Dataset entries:
= = = = =
-- ==== Sys2Proof/Laws/State.lean ====
section
/-! SUPPORT. What each named update of the state does to each of its fields: one lemma per field per update. -/
namespace Sys2Proof.Machine

/-! setCore -/

@[simp] theorem State.setCore_seq (s : State) (c : Nat) (k : Core) : (s.setCore c k).seq = s.seq := rfl
@[simp] theorem State.setCore_freeN (s : State) (c : Nat) (k : Core) : (s.setCore c k).freeN = s.freeN := rfl
@[simp] theorem State.setCore_stepN (s : State) (c : Nat) (k : Core) : (s.setCore c k).stepN = s.stepN := rfl
@[simp] theorem State.setCore_lag (s : State) (c : Nat) (k : Core) : (s.setCore c k).lag = s.lag := rfl
@[simp] theorem State.setCore_agenda (s : State) (c : Nat) (k : Core) : (s.setCore c k).agenda = s.agenda := rfl
@[simp] theorem State.setCore_cur (s : State) (c : Nat) (k : Core) : (s.setCore c k).cur = s.cur := rfl
@[simp] theorem State.setCore_slot1 (s : State) (c : Nat) (k : Core) : (s.setCore c k).slot1 = s.slot1 := rfl
@[simp] theorem State.setCore_next1 (s : State) (c : Nat) (k : Core) : (s.setCore c k).next1 = s.next1 := rfl
@[simp] theorem State.setCore_cyc (s : State) (c : Nat) (k : Core) : (s.setCore c k).cyc = s.cyc := rfl
@[simp] theorem State.setCore_tick (s : State) (c : Nat) (k : Core) : (s.setCore c k).tick = s.tick := rfl
@[simp] theorem State.setCore_pkg (s : State) (c : Nat) (k : Core) : (s.setCore c k).pkg = s.pkg := rfl
@[simp] theorem State.setCore_mem (s : State) (c : Nat) (k : Core) : (s.setCore c k).mem = s.mem := rfl
@[simp] theorem State.setCore_dieLocal (s : State) (c : Nat) (k : Core) : (s.setCore c k).dieLocal = s.dieLocal := rfl
@[simp] theorem State.setCore_poisoned (s : State) (c : Nat) (k : Core) : (s.setCore c k).poisoned = s.poisoned := rfl
@[simp] theorem State.setCore_tagBad (s : State) (c : Nat) (k : Core) : (s.setCore c k).tagBad = s.tagBad := rfl
@[simp] theorem State.setCore_slotLines (s : State) (c : Nat) (k : Core) : (s.setCore c k).slotLines = s.slotLines := rfl
@[simp] theorem State.setCore_scrubCounts (s : State) (c : Nat) (k : Core) : (s.setCore c k).scrubCounts = s.scrubCounts := rfl
@[simp] theorem State.setCore_twininj (s : State) (c : Nat) (k : Core) : (s.setCore c k).twininj = s.twininj := rfl
@[simp] theorem State.setCore_cores (s : State) (c : Nat) (k : Core) : (s.setCore c k).cores = s.cores.put c k := rfl
@[simp] theorem State.setCore_standTlbs (s : State) (c : Nat) (k : Core) : (s.setCore c k).standTlbs = s.standTlbs := rfl
@[simp] theorem State.setCore_dies (s : State) (c : Nat) (k : Core) : (s.setCore c k).dies = s.dies := rfl
@[simp] theorem State.setCore_strands (s : State) (c : Nat) (k : Core) : (s.setCore c k).strands = s.strands := rfl
@[simp] theorem State.setCore_groves (s : State) (c : Nat) (k : Core) : (s.setCore c k).groves = s.groves := rfl
@[simp] theorem State.setCore_launches (s : State) (c : Nat) (k : Core) : (s.setCore c k).launches = s.launches := rfl
@[simp] theorem State.setCore_parts (s : State) (c : Nat) (k : Core) : (s.setCore c k).parts = s.parts := rfl
@[simp] theorem State.setCore_ops (s : State) (c : Nat) (k : Core) : (s.setCore c k).ops = s.ops := rfl
@[simp] theorem State.setCore_twins (s : State) (c : Nat) (k : Core) : (s.setCore c k).twins = s.twins := rfl
@[simp] theorem State.setCore_sched (s : State) (c : Nat) (k : Core) : (s.setCore c k).sched = s.sched := rfl
@[simp] theorem State.setCore_trust (s : State) (c : Nat) (k : Core) : (s.setCore c k).trust = s.trust := rfl
@[simp] theorem State.setCore_host (s : State) (c : Nat) (k : Core) : (s.setCore c k).host = s.host := rfl
@[simp] theorem State.setCore_link (s : State) (c : Nat) (k : Core) : (s.setCore c k).link = s.link := rfl
@[simp] theorem State.setCore_pow (s : State) (c : Nat) (k : Core) : (s.setCore c k).pow = s.pow := rfl
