theorem failing_go (ls : List Nat) : failing (ls.map fun l => (l, Verdict.go)) = [] := by
  induction ls with
  | nil => rfl
  | cons l t ih => simpa [failing] using ih

theorem staying_go (ls : List Nat) : staying (ls.map fun l => (l, Verdict.go)) = [] := by
  induction ls with
  | nil => rfl
  | cons l t ih => simpa [staying] using ih
theorem leaving_go (ls : List Nat) : leaving (ls.map fun l => (l, Verdict.go)) = [] := by
  induction ls with
  | nil => rfl
  | cons l t ih => simpa [leaving] using ih
theorem going_go (ls : List Nat) : going (ls.map fun l => (l, Verdict.go)) = ls := by
  induction ls with
  | nil => rfl
  | cons l t ih => simpa [going] using ih

/-- The effect of a plan in every lane under its guard, after the lanes of the executing set have moved on. -/
def Plan.effect (p : Plan) (s : State) (x : Ctx) : State :=
  if (x.en p.g).isEmpty then s.setPcs x x.xs (x.after p.len) else p.act (s.setPcs x x.xs (x.after p.len)) x (x.en p.g)

/-- Lanes none of whose poisoned registers is named have lost no word among those named. -/
theorem State.ready_lost (s : State) (x : Ctx) (g : Guard) (regs srcs : List Nat) (h : s.ready x g regs srcs = true) : x.lost (x.en g) regs = false := by
  obtain ⟨-, -, -, h4⟩ := (s.ready_iff x g regs srcs).mp h
  simp only [Ctx.lost, List.any_eq_false]
  intro l hl
  have h3 := (h4 l hl).2.2
  cases e : x.co.lanes.find? l with
  | none => simp
  | some y =>
    simp only [e, Option.elim_some, List.any_eq_false, Bool.or_eq_true, not_or] at h3
    simp only [Option.elim_some, Lane.lost, List.any_eq_true, not_exists, not_and, Bool.and_eq_true]
    intro q hq hc
    exact absurd hc.1 (h3 q hq).1
theorem Ctx.lost_nil (x : Ctx) (regs : List Nat) : x.lost [] regs = false := rfl
/-- Nothing is healed where nothing is lost. -/
theorem State.healRegs_none (s : State) (x : Ctx) (ls regs : List Nat) (h : x.lost ls regs = false) : s.healRegs x ls regs = s := by
  simp [State.healRegs, h]
theorem State.watchHalt_none (s t : State) (x : Ctx) (accs : List (Nat × Access)) (h : ∀ a ∈ accs, ∀ n < 4, s.wpMatch x n a.2 = false) :
    t.watchHalt x (s.watchHits x accs) = t := by
  have : (accs.filter fun a => (List.range 4).any fun n => s.wpMatch x n a.2) = [] := by
    simp only [List.filter_eq_nil_iff, List.any_eq_true, List.mem_range, not_exists, not_and, Bool.not_eq_true]
    exact h
  simp [State.watchHalt, State.watchHits, this]
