-- ==== Sys2Proof/Tests/Slice0.lean ====
section
/-! SUPPORT. Own tests: the checks of WellFormed refuse, words decode as the encoding tables say, worked examples of the spec, and for the claims with hypotheses states that meet them. -/
open Sys2Proof Sys2Proof.Machine

namespace Sys2Proof.Tests
set_option linter.all false
set_option maxRecDepth 16000
set_option Elab.async false

/-! A small machine: a cohort of two lanes at issue on core 0, from a privileged queue, with every address mapped to itself -/

/-- The guard @p0: always. -/
def g0 : Guard := { p := 0, neg := false }
/-- An allocation over the first 4 KiB of a window. -/
def al (b : Buf) (gen : Nat) : Alloc := { buf := b, grove := 10, off := 0, size := 0x1000, cls := .l0, ar := false, strict := false, gen := gen }
/-- A granule written under generation 1 at time 0. -/
def gran (bs : List Byte) : Granule := { data := padTo 32 bs, gen := 1, wtick := 0, exp := false, poison := false, refreshed := 0 }
/-- The launch: one stage, a trap handler, arguments at 0x50000. -/
def la : Launch := { progLaunch with pkt := { progPacket with argVa := 0x50000, trapEnt := 0x100, trapSave := 0x60000 } }
/-- The grove, on core 0. -/
def gr : Grove := { progGrove with tags := 6 }
/-- A lane at the instruction. -/
def lane (strand : Nat) : Lane := { strand := strand, pc := 0x20000, preds := 0, repc := 0, poison := [], met := none }
/-- Its cohort: v0 to v7 hold words, v8 and v9 the address 0x40000, v10 the offset 0x40, v11 a barrier's EXPECT, v14 a block's offset. -/
def co : Cohort :=
  { progCohort 1 1 with
    nlanes := 2, lanes := [(0, lane 1), (1, lane 2)],
    regs := [(0, .general [1, 2]), (1, .general [3, 4]), (2, .uniform 5), (3, .affine 0 4), (4, .uniform 0), (5, .uniform 0), (6, .uniform 0x20000), (7, .uniform 0),
      (8, .uniform 0x40000), (9, .uniform 0), (10, .uniform 0x40), (11, .uniform 1), (12, .uniform 0x80), (13, .uniform 0xC0), (14, .uniform 0x200)] }
/-- Core 0: a barrier of phase 0 that expects two at A offset 0x40, a full future of value 9 at 0x80. -/
def k0 : Core :=
  { Core.reset with
    slots := [(0, co)], gen := 2, groves := [(0, 10)], allocs := [al .w 1, al .a 1, al .c 1], spGen := 2,
    spA := [(2, gran (barBytes 2 false 0)), (4, gran (leBytes 16 (1 + 9 * 2 ^ 64)))],
    tlb := [{ part := 0, page := 0, bits := 37, leaf := 0x1B }] }
/-- The machine. -/
def rig : State :=
  { State.reset with
    seq := 20,
    cur := some (0, 0),
    mem := memPuts (memPuts [] 0x100000 (leBytes 8 0x110001)) 0x110000 (leBytes 8 0x1B),
    cores := [(0, k0)],
    strands := [(1, progStrand 10), (2, { progStrand 10 with index := 1 })],
    groves := [(10, gr)],
    launches := [(1, la)],
    parts := [(0, { Part.reset 0 with root := 0x100000 })],
    trust := { Trust.reset with access := [(0, [progDesc]), (0x20, [progDesc]), (0x30, [progDesc]), (0x31, [progDesc]), (0x32, [progDesc]), (0x34, [progDesc])] } }
/-- Its issue. -/
def rx : Ctx := { core := 0, slot := 0, co := co, xs := [0, 1], pc := 0x20000, part := 0, strict := false }
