/-- The LZ77 payload is at most n + ceil(n / 8) bytes, so a block is at most 4 + n + ceil(n / 8) + 3 bytes (R96 (d)). -/
def Obligations.LzBlockBound : Prop :=
  ∀ (fill : Byte) (inp : List Byte), 1 ≤ inp.length →
    (lzPayload fill inp).2.length ≤ inp.length + (inp.length + 7) / 8
    ∧ (lzBlock fill inp).length ≤ 4 + inp.length + (inp.length + 7) / 8 + 3

/-- What LZ_ENC puts out, whatever P_LZ_FILL is (R51, R95, R96 (a) to (c)): groups of 8 items, the last of 1 to 8, each after its
flag byte; every REF has len 3 to 18 and dist 2 to 4078 (so never the position just before, R90) and copies only bytes already
coded; the items stand for exactly the input; the first two are literals (R94). And REFs are emitted: where the input begins
with n ≥ 5 equal bytes and no more, the third item is the REF at distance 2 that covers the rest of them, 18 at most (R89, R90;
V43). -/
def Obligations.LzBlockItems : Prop :=
  ∀ (fill : Byte) (inp : List Byte), 1 ≤ inp.length →
    ∃ groups : List (List LzItem),
      (lzPayload fill inp).2 = groups.flatMap lzGroupBytes
      ∧ (∀ i g, groups[i]? = some g → 1 ≤ g.length ∧ g.length ≤ 8 ∧ (i + 1 < groups.length → g.length = 8))
      ∧ (∀ len dist, .ref len dist ∈ groups.flatten → 3 ≤ len ∧ len ≤ 18 ∧ 2 ≤ dist ∧ dist ≤ 4078)
      ∧ lzExpand groups.flatten [] = some inp
      ∧ (∀ item ∈ groups.flatten.take 2, item.isRef = false)
      ∧ (∀ b n, 5 ≤ n → inp.take n = List.replicate n b → inp[n]? ≠ some b →
          groups.flatten.take 3 = [.lit b, .lit b, .ref (min 18 (n - 2)) 2])

/-- RLE round trip (R67): for every input of 1 to 2^24 - 1 bytes, RLE_DEC of the block RLE_ENC makes, with enough capacity, is
OK and returns the input. -/
def Obligations.RleRoundTrip : Prop :=
  ∀ (inp : List Byte) (cap : Nat), 1 ≤ inp.length → inp.length ≤ 2 ^ 24 - 1 → inp.length ≤ cap →
    rleDecode cap (rleBlock inp) = .ok inp

/-- LZ77 round trip (R101): for every input of 1 to 2^24 - 1 bytes, LZ_DEC of the block LZ_ENC makes, with enough capacity, is
OK and returns the input, whatever P_LZ_FILL is. -/
def Obligations.LzRoundTrip : Prop :=
  ∀ (fill : Byte) (inp : List Byte) (cap : Nat), 1 ≤ inp.length → inp.length ≤ 2 ^ 24 - 1 → inp.length ≤ cap →
    lzDecode cap (lzBlock fill inp) = .ok inp

/-- No branch offset of the table exceeds 63, so P_HUF_OFFSET = mask masks none (R77). -/
def offsetsFit (cfg : Config.Params) (inp : List Byte) : Prop := ∀ off ∈ (hufTree cfg 8 inp).offsets 256, off ≤ 63

/-- Huffman round trip (R86): when P_HUF_TAIL is pad or reject, or truncate with nothing to cut off, and the encode gives a block,
the decode of it under the same parameters and width, with enough capacity, is OK and returns the input. For w = 8 under
P_HUF_OFFSET = mask this is said where no branch offset was masked: a masked table does not decode to the input
(93_implementation_defined.md S16; log 25). For w = 4 no offset exceeds 14, and mask needs no premise (R77). -/
def Obligations.HuffmanRoundTrip : Prop :=
  ∀ (cfg : Config.Params) (inp block : List Byte) (cap : Nat), inp.length ≤ 2 ^ 24 - 1 → inp.length ≤ cap →
    (cfg.hufTail = .truncate → inp.length % 4 = 0) →
    ((hufEncode cfg Config.tagHuf4 4 inp).2 = .ok block →
      hufDecode cfg.leafBias.toByte Config.tagHuf4 4 cap block = .ok inp)
    ∧ ((hufEncode cfg Config.tagHuf8 8 inp).2 = .ok block → cfg.hufOffset = .fail ∨ offsetsFit cfg inp →
      hufDecode cfg.leafBias.toByte Config.tagHuf8 8 cap block = .ok inp)

/-- For w = 4 EncodingOverflow never occurs, under any parameters (R81 (c)). -/
def Obligations.HuffmanFourNeverOverflows : Prop :=
  ∀ (cfg : Config.Params) (inp : List Byte), (hufEncode cfg Config.tagHuf4 4 inp).2 ≠ .error .encodingOverflow

/-- The low n bits of v, from bit n - 1 down. -/
def bitsDown (n v : Nat) : List Bool := (List.range n).map (fun i => v.testBit (n - 1 - i))

/-- Pack (R80): the codes lie end to end in the words, each word used from bit 31 down, and the unused low bits of the last word,
fewer than 32, are 0 (R56). -/
def Obligations.PackLaysCodesEndToEnd : Prop :=
  ∀ (h : HufScratch) (syms : List Nat),
    (∀ s ∈ syms, cellGet 0 h.clen s ≤ 31 ∧ cellGet 0 h.code s < 2 ^ cellGet 0 h.clen s) →
    ∃ pad, pad < 32 ∧
      (hufWords (hufPack h syms 0 0)).flatMap (bitsDown 32)
        = syms.flatMap (fun s => bitsDown (cellGet 0 h.clen s) (cellGet 0 h.code s)) ++ List.replicate pad false

/-! ### Round trips on the machine -/

/-- The block an encode command left in memory: OUT_LEN bytes from the latched DST_ADDR on. -/
def blockAt (s t : State) : List Byte :=
  (List.range t.outLen.toNat).map (fun i => t.mem.read (s.lat.dstAddr + BitVec.ofNat 32 i))

/-- An encode command that ran from s and completed with OK at t. -/
def encodedOk (i : Instr) (s t : State) : Prop :=
  ¬EntryFails s.lat ∧ s.lat.dir = false ∧ s.disturbed = false ∧ s.mem.wf = true ∧ exec i s = .next t ∧ t.code = .ok

/-- RLE round trip on the machine (R67): when RLE_ENC completes with OK, RLE_DEC of its output, with enough capacity, completes
with OK and gives back the input. -/
def Obligations.RleRoundTripOnTheMachine : Prop :=
  ∀ s t u : State, encodedOk .rleEnc s t → decodeStarted u Config.tagRle → u.inBytes = blockAt s t →
    s.lat.srcLen.toNat ≤ u.lat.dstCap.toNat → EventuallyCompletes u (.ok s.inBytes)

/-- LZ77 round trip on the machine (R101), likewise. -/
def Obligations.LzRoundTripOnTheMachine : Prop :=
  ∀ s t u : State, encodedOk .lzEnc s t → decodeStarted u Config.tagLz → u.inBytes = blockAt s t →
    s.lat.srcLen.toNat ≤ u.lat.dstCap.toNat → EventuallyCompletes u (.ok s.inBytes)

/-- Huffman round trip on the machine (R86), both widths, under the same parameters, where P_HUF_TAIL cuts nothing off; under
P_HUF_OFFSET = mask for w = 4, and for w = 8 where no branch offset was masked (93_implementation_defined.md S16; log 25). -/
def Obligations.HuffmanRoundTripOnTheMachine : Prop :=
  ∀ (s t u : State) (i : Instr) (tag : Byte),
    (i = .huf4Enc ∧ tag = Config.tagHuf4)
      ∨ (i = .huf8Enc ∧ tag = Config.tagHuf8 ∧ (s.cfg.hufOffset = .fail ∨ offsetsFit s.cfg s.inBytes)) →
    encodedOk i s t → decodeStarted u tag → u.inBytes = blockAt s t → s.lat.srcLen.toNat ≤ u.lat.dstCap.toNat →
    u.cfg = s.cfg → (s.cfg.hufTail = .truncate → s.lat.srcLen.toNat % 4 = 0) → EventuallyCompletes u (.ok s.inBytes)
end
= = = = =
WHAT THE EXERCISE ASKS: Using the data above, print exactly the lines from the line that contains "List.replicate pad false" through the line that contains "t.code = .ok", with both included.

WRITTEN SOLUTION:
        = syms.flatMap (fun s => bitsDown (cellGet 0 h.clen s) (cellGet 0 h.code s)) ++ List.replicate pad false

/-! ### Round trips on the machine -/

/-- The block an encode command left in memory: OUT_LEN bytes from the latched DST_ADDR on. -/
def blockAt (s t : State) : List Byte :=
  (List.range t.outLen.toNat).map (fun i => t.mem.read (s.lat.dstAddr + BitVec.ofNat 32 i))

/-- An encode command that ran from s and completed with OK at t. -/
def encodedOk (i : Instr) (s t : State) : Prop :=
  ¬EntryFails s.lat ∧ s.lat.dir = false ∧ s.disturbed = false ∧ s.mem.wf = true ∧ exec i s = .next t ∧ t.code = .ok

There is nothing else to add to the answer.